- REQUIREMENT -
Below are some records. Print exactly the lines between the one holding "(recordFailure (s.onUid sh.uid" and the one holding "sh.uid (eqHeader p.kind", inclusive, and nothing else.

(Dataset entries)
# # # # # # #
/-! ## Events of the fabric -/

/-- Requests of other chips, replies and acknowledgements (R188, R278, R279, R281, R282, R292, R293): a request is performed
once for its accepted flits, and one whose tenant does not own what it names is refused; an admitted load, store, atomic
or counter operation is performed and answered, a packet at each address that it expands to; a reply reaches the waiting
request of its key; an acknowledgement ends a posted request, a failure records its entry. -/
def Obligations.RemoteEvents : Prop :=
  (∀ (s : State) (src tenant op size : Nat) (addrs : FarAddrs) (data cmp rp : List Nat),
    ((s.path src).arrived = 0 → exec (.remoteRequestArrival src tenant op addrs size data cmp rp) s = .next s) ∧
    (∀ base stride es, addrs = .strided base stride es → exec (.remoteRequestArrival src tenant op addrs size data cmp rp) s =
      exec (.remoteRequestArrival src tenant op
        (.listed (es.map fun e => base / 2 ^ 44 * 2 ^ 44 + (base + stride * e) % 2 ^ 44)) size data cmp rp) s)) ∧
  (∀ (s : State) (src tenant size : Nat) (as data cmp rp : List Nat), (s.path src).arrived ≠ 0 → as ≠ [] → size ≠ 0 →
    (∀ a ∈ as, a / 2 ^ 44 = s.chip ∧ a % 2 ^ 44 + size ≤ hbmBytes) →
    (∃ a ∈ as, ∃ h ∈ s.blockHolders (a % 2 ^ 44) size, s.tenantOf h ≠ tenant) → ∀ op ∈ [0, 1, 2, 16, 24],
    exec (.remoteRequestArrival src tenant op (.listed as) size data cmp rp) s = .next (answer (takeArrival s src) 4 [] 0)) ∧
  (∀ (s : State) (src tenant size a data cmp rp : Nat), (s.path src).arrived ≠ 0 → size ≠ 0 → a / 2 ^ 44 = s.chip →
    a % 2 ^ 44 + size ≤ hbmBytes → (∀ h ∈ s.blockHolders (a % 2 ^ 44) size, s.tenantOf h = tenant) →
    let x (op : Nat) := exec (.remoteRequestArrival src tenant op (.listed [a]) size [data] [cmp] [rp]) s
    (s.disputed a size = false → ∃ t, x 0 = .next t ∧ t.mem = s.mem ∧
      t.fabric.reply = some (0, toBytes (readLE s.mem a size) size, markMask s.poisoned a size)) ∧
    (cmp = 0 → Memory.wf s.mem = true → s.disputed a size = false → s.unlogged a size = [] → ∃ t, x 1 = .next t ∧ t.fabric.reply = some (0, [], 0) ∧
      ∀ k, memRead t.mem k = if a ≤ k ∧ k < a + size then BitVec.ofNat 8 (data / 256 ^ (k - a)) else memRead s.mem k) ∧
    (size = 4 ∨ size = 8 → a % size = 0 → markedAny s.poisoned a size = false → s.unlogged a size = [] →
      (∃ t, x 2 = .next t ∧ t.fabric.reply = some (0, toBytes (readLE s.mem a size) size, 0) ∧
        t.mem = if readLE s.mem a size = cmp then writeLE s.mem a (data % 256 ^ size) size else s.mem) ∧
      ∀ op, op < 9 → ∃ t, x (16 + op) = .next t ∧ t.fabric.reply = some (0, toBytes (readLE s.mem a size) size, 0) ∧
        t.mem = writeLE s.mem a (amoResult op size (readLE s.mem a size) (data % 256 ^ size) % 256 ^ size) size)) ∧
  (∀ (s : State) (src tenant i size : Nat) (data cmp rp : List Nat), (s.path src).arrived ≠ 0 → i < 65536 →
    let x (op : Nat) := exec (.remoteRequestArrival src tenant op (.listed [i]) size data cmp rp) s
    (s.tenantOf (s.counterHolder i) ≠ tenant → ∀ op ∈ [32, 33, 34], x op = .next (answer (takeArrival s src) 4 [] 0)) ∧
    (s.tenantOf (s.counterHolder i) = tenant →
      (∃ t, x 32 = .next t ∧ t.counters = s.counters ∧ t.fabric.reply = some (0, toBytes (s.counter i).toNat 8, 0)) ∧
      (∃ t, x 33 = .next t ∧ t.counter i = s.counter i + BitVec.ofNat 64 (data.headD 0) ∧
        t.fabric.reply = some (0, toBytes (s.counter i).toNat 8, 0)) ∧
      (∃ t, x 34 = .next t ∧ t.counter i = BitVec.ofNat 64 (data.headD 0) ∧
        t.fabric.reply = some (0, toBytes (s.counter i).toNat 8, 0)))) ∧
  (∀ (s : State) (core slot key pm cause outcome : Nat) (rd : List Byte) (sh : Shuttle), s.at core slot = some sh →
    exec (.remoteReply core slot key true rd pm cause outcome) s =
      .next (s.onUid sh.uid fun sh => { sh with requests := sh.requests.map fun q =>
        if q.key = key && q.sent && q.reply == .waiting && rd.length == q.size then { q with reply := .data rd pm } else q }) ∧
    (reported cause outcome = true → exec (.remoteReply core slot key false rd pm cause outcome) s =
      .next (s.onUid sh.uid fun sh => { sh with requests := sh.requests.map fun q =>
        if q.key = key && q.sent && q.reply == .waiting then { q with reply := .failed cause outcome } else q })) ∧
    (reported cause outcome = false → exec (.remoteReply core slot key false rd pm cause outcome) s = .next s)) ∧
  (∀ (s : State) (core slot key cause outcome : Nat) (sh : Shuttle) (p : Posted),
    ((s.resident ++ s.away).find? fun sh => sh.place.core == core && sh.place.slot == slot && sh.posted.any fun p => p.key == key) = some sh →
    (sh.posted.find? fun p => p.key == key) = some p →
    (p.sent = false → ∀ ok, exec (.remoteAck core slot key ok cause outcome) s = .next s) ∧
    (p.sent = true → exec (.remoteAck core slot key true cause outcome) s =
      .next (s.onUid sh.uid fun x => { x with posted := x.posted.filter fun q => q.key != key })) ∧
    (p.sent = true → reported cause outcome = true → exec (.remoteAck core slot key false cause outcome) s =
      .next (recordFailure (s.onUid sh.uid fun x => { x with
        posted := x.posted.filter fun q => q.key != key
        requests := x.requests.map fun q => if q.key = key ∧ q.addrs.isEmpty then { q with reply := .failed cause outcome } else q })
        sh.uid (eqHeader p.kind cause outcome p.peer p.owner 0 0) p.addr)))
# # # # # # #
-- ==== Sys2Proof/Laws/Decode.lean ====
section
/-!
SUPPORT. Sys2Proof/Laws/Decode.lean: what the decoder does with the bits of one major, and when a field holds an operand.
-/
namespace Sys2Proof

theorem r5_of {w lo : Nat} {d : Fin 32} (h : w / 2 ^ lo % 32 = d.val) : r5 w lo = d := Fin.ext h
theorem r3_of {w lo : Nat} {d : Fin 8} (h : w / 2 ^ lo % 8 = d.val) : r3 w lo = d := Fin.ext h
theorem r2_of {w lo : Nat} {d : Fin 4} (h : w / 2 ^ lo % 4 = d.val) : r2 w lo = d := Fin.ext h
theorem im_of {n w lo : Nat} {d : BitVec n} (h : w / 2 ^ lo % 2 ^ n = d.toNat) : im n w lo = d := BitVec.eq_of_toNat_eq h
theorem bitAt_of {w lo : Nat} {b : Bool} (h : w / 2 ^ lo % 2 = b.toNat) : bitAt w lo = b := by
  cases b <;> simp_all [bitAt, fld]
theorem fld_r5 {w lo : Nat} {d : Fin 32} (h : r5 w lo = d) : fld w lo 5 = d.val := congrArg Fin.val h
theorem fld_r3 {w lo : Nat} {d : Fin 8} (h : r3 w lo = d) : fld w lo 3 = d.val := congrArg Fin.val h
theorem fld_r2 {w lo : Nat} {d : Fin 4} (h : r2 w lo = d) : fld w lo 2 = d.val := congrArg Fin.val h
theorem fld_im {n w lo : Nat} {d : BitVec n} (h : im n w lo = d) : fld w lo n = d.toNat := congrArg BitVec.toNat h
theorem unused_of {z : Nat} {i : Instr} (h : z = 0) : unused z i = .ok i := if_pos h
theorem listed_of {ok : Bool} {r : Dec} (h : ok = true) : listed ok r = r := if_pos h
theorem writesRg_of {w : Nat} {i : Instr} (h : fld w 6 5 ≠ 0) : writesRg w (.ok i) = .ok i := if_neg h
# # # # # # #
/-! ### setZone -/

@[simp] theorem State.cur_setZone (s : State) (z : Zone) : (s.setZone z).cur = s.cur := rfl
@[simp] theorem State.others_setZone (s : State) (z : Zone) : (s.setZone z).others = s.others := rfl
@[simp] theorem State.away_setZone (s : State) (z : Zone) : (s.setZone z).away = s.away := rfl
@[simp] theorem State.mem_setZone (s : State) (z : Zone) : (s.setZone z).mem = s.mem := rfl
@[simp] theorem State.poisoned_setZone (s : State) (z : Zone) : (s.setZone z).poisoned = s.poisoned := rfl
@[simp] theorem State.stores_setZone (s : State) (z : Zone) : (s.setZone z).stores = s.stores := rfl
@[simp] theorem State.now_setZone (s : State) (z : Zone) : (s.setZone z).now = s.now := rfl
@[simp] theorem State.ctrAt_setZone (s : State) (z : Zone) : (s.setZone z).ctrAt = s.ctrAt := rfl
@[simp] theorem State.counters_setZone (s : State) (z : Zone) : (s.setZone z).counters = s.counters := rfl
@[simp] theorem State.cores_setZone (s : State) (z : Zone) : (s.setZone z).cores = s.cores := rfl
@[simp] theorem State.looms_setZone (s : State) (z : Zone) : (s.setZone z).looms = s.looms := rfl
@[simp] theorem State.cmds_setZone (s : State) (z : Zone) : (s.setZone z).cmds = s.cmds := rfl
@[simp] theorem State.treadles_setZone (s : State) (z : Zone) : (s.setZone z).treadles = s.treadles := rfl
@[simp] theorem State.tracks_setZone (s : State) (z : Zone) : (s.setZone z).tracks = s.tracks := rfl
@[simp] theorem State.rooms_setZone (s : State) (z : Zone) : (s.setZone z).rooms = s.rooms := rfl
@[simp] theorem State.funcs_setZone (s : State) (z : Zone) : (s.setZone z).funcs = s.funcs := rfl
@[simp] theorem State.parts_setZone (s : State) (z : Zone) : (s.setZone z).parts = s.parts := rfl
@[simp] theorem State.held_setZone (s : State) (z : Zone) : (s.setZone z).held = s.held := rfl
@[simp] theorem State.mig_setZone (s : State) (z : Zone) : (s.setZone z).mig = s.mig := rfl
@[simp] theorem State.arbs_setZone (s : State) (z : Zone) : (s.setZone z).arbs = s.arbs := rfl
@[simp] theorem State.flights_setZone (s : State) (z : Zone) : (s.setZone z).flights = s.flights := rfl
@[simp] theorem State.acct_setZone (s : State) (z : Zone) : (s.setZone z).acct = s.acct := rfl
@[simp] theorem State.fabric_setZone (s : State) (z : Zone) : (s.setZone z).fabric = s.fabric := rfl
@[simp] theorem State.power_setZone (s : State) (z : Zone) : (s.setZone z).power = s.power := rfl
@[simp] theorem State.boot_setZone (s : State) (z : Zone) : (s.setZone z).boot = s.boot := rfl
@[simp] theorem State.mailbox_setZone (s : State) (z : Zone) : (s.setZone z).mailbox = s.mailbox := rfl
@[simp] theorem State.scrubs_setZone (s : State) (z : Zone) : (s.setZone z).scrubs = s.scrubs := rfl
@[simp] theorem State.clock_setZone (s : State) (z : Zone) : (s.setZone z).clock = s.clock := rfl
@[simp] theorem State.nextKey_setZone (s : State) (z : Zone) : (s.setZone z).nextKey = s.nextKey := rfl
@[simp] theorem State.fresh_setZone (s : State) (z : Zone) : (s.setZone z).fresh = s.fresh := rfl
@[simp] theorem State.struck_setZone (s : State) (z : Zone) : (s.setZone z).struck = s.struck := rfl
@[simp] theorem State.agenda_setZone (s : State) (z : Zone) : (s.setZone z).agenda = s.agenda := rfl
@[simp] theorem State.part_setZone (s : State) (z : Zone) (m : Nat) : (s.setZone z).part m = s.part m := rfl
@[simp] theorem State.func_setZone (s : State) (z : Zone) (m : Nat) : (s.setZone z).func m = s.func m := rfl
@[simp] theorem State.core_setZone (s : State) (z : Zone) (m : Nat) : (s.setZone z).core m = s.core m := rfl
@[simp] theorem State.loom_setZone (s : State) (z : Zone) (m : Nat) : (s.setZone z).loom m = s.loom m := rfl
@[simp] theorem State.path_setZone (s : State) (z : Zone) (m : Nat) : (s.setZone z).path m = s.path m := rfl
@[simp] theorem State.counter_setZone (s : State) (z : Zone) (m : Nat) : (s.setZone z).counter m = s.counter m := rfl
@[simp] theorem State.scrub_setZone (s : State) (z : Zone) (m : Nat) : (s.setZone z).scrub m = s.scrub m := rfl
# # # # # # #
- WRITTEN ANSWER -
      .next (recordFailure (s.onUid sh.uid fun x => { x with
        posted := x.posted.filter fun q => q.key != key
        requests := x.requests.map fun q => if q.key = key ∧ q.addrs.isEmpty then { q with reply := .failed cause outcome } else q })
        sh.uid (eqHeader p.kind cause outcome p.peer p.owner 0 0) p.addr)))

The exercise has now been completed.